2

I'm trying to recreate the following integral with empirical data:

enter image description here

where F, G are cdfs and their inverses are quantile functions.

Here's my code:

def eqces(u,v):
    import numpy as np
    import statsmodels.api as sm
    from scipy.stats.mstats import mquantiles

    ecdfu = sm.distributions.ECDF(u)
    ecdfv = sm.distributions.ECDF(v)
    p = np.concatenate([ecdfu.y, ecdfv.y])
    p = np.unique(p) 
    p.sort()

    qfu = mquantiles(u, p)
    qfv = mquantiles(v, p)

    uvinv = ecdfu(qfv)
    vuinv = ecdfv(qfu)

    result = abs(uvinv - p) + abs(vuinv - p)
    return np.dot(result, np.ones(p.size))
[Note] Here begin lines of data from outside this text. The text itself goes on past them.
/-! ### Requests -/

/-- A request goes to ENDING with condition `k`: no new steps (R85, R93). A cause that comes while it is ENDING applies to it
too (R76, R77). -/
def toEnding (rid k : Nat) (mute : Bool) (s : State) : State :=
  (letGo rid s).modReq rid fun r => { (r.setCond k) with st := .ending, mute := r.mute || mute }

/-- As `toEnding`, with no condition to add (a normal end). -/
def toEnd (rid : Nat) (s : State) : State := (letGo rid s).modReq rid fun r => { r with st := .ending }

/-- Close a ring (R68): a token-output ring's live request ends CANCELLED without a completion entry; of a submission ring
the entries already fetched are processed first, those not fetched are discarded. -/
def closeRing (r : Nat) (s : State) : State :=
  match s.ring r with
  | none => s
  | some g =>
    match g.req with
    | some rid => toEnding rid cCancelled true (s.delRing r)
    | none =>
      if dKind g.desc = 0 && decide (0 < g.fetch) then
        let left : Ring := { g with closed := true, prod := (g.cons + g.fetch) % idx24 }
        (s.modServ fun v => { v with rings := SMap.put (SMap.del v.rings r) (nextLeft s r) left }).setRegN pgServ 0 0x118 0
      else
        let s1 := s.delRing r
        { s1 with paths := SMap.del s1.paths (2 + r) }

/-! ### Entries of a ring (R64, R65, R463) -/

/-- A write to a ring fails: the ring closes at that entry, with ERR_STAT.ring_write_err and event 0x4012 (R463). -/
def ringFail (r ix : Nat) (s : State) : State :=
  (closeRing r (s.modRing r fun g => { g with fetch := 0, held := [] })).err pgServ 1 0x4012 r (pack [(0, r), (4, ix)])

/-- Send a ring's vector, behind what still waits of its index, and start counting anew (R64, R65). -/
def ringVector (r : Nat) (s : State) : State :=
  match s.ring r with
  | none => s
  | some g =>
    if dIrq g.desc then
      let t := s.modRing r fun g => { g with since := 0, first := none }
      if tagWaits s r then t.modHost fun h => { h with bisnp := h.bisnp ++ [{ tag := r, vec := some (dVec g.desc) }] }
      else t.msix (dVec g.desc)
    else s

/-- `n` more entries count towards the vector; their batch is open until the index is written back (R64, R65). -/
def ringCount (r n : Nat) (s : State) : State :=
  s.modRing r fun g => { g with since := g.since + n, first := some (g.first.getD s.now), batch := true }

/-- The vector is due: coalesce_count entries, or coalesce_us since the first of them (R65). -/
def vectorDue (s : State) (g : Ring) : Bool :=
  decide (Nat.max 1 (dCoCount g.desc) ≤ g.since) ||
    (match g.first with
     | some f => decide (dCoUs g.desc ≠ 0) && decide (f + dCoUs g.desc * us ≤ s.now)
     | none => false)

/-- The end of a batch: the index is written back, then the vector is sent where it is due (R64, R65). R64 gives the
address and not the width of the write-back: the model writes 8 bytes, the 24-bit index and zeros (DESIGN CHOICE,
notes/assumptions/70.md). Where that write fails, event 0x4012 carries the index that was to be written: R463 names only the index
of a failed entry (DESIGN CHOICE, notes/assumptions/80.md). -/
def endBatch (r : Nat) (completion : Bool) (s : State) : State :=
  match s.ring r with
  | none => s
  | some g =>
    let ix := if dKind g.desc = 0 then g.cons else g.prod
    if dWb g.desc ≠ 0 ∧ g.failNext = true then ringFail r ix s
    else
      let s0 := s.modRing r fun x => { x with batch := false }
      let s1 := if dWb g.desc = 0 then s0 else ringWrite r (dLoc g.desc) (dWb g.desc) (leBytes 8 ix) s0
      if completion || vectorDue s g then ringVector r s1 else s1

/-- Write one entry at the producer index, as a single write (R64). -/
def pushEntry (r : Nat) (bytes : Ring → List Byte) (s : State) : State :=
  match s.ring r with
  | none => s
  | some g =>
    if g.failNext then ringFail r g.prod s
    else
      let s1 := ringWrite r (dLoc g.desc) (g.addr g.prod) (bytes g) s
      ringCount r 1 (s1.modRing r fun g => { g with prod := (g.prod + 1) % idx24, last := s.now })

/-- What the stages keep for a step slot is gone when the slot is free: trees, path moves, local page lists. -/
def clearSlot (p sl : Nat) (s : State) : State :=
  let k := p * 4096 + sl
  -- grants on their way change no list of the slot's next user (06 R161)
  let stale (g : Grant) : Grant := if g.slot = sl then { g with slot := 4096 } else g
  let s1 : State := { s with
    spec := { s.spec with trees := SMap.del s.spec.trees k, moves := SMap.del s.spec.moves k,
                          moved := SMap.del s.spec.moved k }
    kv := SMap.upd s.kv {} p fun q => { q with copies := q.copies.map stale } }
  ((s1.part p).bind.filter fun b => (SMap.find (s1.core b.2).plist sl).isSome).foldl (fun t b => setList p b.1 sl (fun _ => []) t) s1

/-- What a request at rest leaves behind in a pool: the path moves it owes are done (05 R145), slots beyond the KV length leave the
chains, after a tree the pages that hold nothing else too (05 R146). -/
def restChains (p slot sess len : Nat) (s : State) : State :=
  let tree := (SMap.find s.spec.trees ((s.sess sess).part * 4096 + slot)).isSome
  truncSession p sess len (finishMoves p slot sess s) (edge := !tree)

/-- A session chosen for dropping whose request has ended meanwhile is dropped now (06 R175). -/
def dropEnded (r : Req) (s : State) : State :=
  let v := s.sess r.session
  if r.dropPend ∧ v.st = .warm then kvBump (releaseSess r.session true s) v.part 0x190 else s

/-- The last act of a request (R85): completion entry, ring closed, slot freed, session moved, record written. SVC_CNT_LATE counts
every request to which LATE or DEADLINE_DROPPED applied, also one that reports another status first: R103 does not say (DESIGN
CHOICE, notes/assumptions/80.md). -/
def endRequest (rid : Nat) (s : State) : State :=
  match s.req rid with
  | none => s
  | some r =>
    -- BUDGET_DEFERRED applies to a request that completed (R76): no other end applies
    let r := if r.completed && decide (r.deferred / 100000 ≠ 0) then r.setCond cBudget else r
    let st := r.status
    let p := (s.sess r.session).part
    let s0 := if r.has cLate || r.has cDrop then s.bump pgServ 0 0x19C else s
    let s0 := if r.has cGone then s0.bump pgEpoch p 0x18C else s0
    let s1 := match s0.ring r.ring with
      | some _ =>
        if r.mute then s0
        else
          let t := match r.handleOut with
            | some h => pushEntry r.ring (handleEntry h s0) s0
            | none => s0
          let t := pushEntry r.ring (completionEntry st r.cond r.delivered (r.deferred / 100000) t) t
          endBatch r.ring true t.draw
      | none => s0
    let s2 := match s1.ring r.ring with
      | some g => if g.req = some rid then s1.delRing r.ring else s1
      | none => s1
    let s3 := s2.modServ fun v => { v with reqs := SMap.del v.reqs rid }
    let x := (s1.req rid).getD r
    let fin := if x.has cCancelled && !r.has cCancelled then x else r
    let s4 := frWrite 7 p (leBytes 2 rid ++ leBytes 2 fin.status ++ leBytes 2 fin.cond ++ leBytes 4 r.delivered) s3
    let n := (s4.sess r.session).kvLen
    let s4 := if r.slot.isNone ∨ (s4.sess r.session).st ≠ .active then s4
      else
        let t := restChains p (r.slot.getD 0) r.session n s4
        match r.dslot with
        | some d => restChains r.dpart d r.session n t
        | none => t
    let s5 := if r.slot.isSome then dropEnded r (sessionAfter r.session s4)
      else if (s4.sess r.session).closing && (reqsOf s4 r.session).isEmpty then closeSess r.session s4 else s4
    let s6 := if r.adapter = 0xFFFF then s5 else sweepVer p r.adapter r.ver s5
    -- step slots are free again: their trees, path moves and local page lists go with them
    let s7 := match r.slot with
      | some sl => clearSlot p sl s6
      | none => s6
    match r.dslot with
    | some sl => clearSlot r.dpart sl s7
    | none => s7

/-- Every live request of a session ends with condition `k`; a QUEUED one at once (R71, R81). -/
def cancelAll (i k : Nat) (mute : Bool) (s : State) : State :=
  (reqsOf s i).foldl (fun t e => toEnding e.1 k mute t) s

/-! ### Prefix reuse (R94-R98) -/

/-- The scope of a tenant's prefixes (R94). -/
def scopeOf (s : State) (tenant : Nat) : Nat :=
  let g := (s.tenant tenant).group
  if g ≠ 0 ∧ s.fld pgServ 0 0x100 1 1 = 1 then 0x80000000 + g else tenant

/-- chunk_key of R94. -/
def chunkKey (scope : Nat) (toks : List W32) : Nat :=
  leNat (shake256 (leBytes 4 scope ++ (toks.map fun t => leBytes 4 t.toNat).flatten) 8)

/-- Position of the last token a chunk walk may use. -/
def chunkAt (log : List W32) (i : Nat) : List W32 := (log.drop (64 * i)).take 64

/-- The child of `node` (none: the root) with the key of a chunk (R95). -/
def childOf (s : State) (p scope : Nat) (node : Option Nat) (key : Nat) : Option (Nat × PNode) :=
  s.serv.nodes.find? fun e => e.2.part = p && e.2.scope = scope && e.2.parent = node && e.2.key = key

/-- What a lookup has found: length, node, collisions, pages per holder group in chain order. -/
structure Match where
  len : Nat
  node : Option Nat
  coll : Nat
  pages : List (Nat × List Nat)
  deriving DecidableEq, Repr

/-- Pages of one more chunk behind those already found: a page that goes on is listed once. -/
def joinPages (a : List (Nat × List Nat)) (b : List (Nat × List Nat)) : List (Nat × List Nat) :=
  b.map fun e =>
    let have_ := ((a.find? fun x => x.1 = e.1).map (·.2)).getD []
    (e.1, have_ ++ e.2.filter fun pg => !have_.contains pg)

/-- The walk of R95 from position `64 i` on. -/
def walk (s : State) (p scope : Nat) (log : List W32) : (fuel : Nat) → Nat → Match → Match
  | 0, _, m => m
  | f + 1, i, m =>
    if m.len + 64 ≤ log.length - 1 then
      match childOf s p scope m.node (chunkKey scope (chunkAt log i)) with
      | none => m
      | some (id, n) =>
        if n.toks = chunkAt log i then
          walk s p scope log f (i + 1) { m with len := m.len + 64, node := some id, pages := joinPages m.pages n.cpages }
        else { m with coll := m.coll + 1 }
    else m

def hIndex (h : Nat) : Nat := bitsOf h 0 18
def hGen (h : Nat) : Nat := bitsOf h 32 16
def hTenant (h : Nat) : Nat := bitsOf h 48 12
def hPart (h : Nat) : Nat := bitsOf h 60 4

/-- A handle is live (R97): its entry is in use and the generation matches. -/
def handleLive (s : State) (h : Nat) : Option Handle :=
  match SMap.find s.serv.handles (hIndex h) with
  | some e => if e.live && e.gen = hGen h && bitsOf h 18 14 = 0 then some e else none
  | none => none

/-- A handle is valid for a session (R97). -/
def handleValid (s : State) (h sess : Nat) : Option Handle :=
  let v := s.sess sess
  match handleLive s h with
  | some e =>
    let g := (s.tenant v.tenant).group
    let sameT := e.tenant = v.tenant ||
      (s.fld pgServ 0 0x100 1 1 = 1 && g ≠ 0 && decide ((s.tenant e.tenant).group = g))
    let q := s.pool e.part
    let whole := e.pages.all fun pg => match SMap.find q.pages pg with
      | some x => decide (x.st ≠ .lost)
      | none => false
    if e.part = v.part && hPart h = v.part && hTenant h = e.tenant && sameT && whole then some e else none
  | none => none

/-- The largest multiple of 64 at or below the first position of a page that cannot be shared (06 R162): pages missing,
lost, or saturated; and a saturated one. -/
def shareCut (q : KvPool) (pages : List (Nat × List Nat)) (len : Nat) : Nat × Option Nat :=
  pages.foldl (fun a e => (e.2.zipIdx).foldl (fun a x =>
    let first := match SMap.find q.pages x.1 with
      | some g => g.firstPos
      | none => x.2 * q.slots
    let cut := Nat.min a.1 (first / 64 * 64)
    match SMap.find q.pages x.1 with
    | some g =>
      if g.st = .lost then (cut, a.2)
      else if 65535 ≤ g.refc then (cut, if a.2.isNone && decide (first < len) then some x.1 else a.2)
      else a
    | none => (cut, a.2)) a) (len, none)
With this I would expect that eqces(u,u) = 0 for u = np.random.uniform(0,1,50) but this is generally not the case. Can anyone tell if i'm doing something wrong or suggest alternatives?

Edit

This code seems to work better with some analytical results:

def eqces(u,v): 
    ecdfu = sm.distributions.ECDF(u)
    ecdfv = sm.distributions.ECDF(v)

    p = np.concatenate([ecdfu.y, ecdfv.y])
    X = np.concatenate([ecdfu.x, ecdfv.x])

    return 2*np.dot(np.abs(ecdfu(X)-p)+np.abs(ecdfv(X)-p), np.ones(p.size))/p.size

1 Answers1

1

My guess is that ECDF and mquantiles don't use the same plotting positions

mquantiles has the optional keywords alphap=0.4, betap=0.4.

p and uvinv will not round-trip in this case.

However, in large sample the difference should be small.

scipy.stats.ks_2samp is doing something similar, but working directly with numpy without helper functions.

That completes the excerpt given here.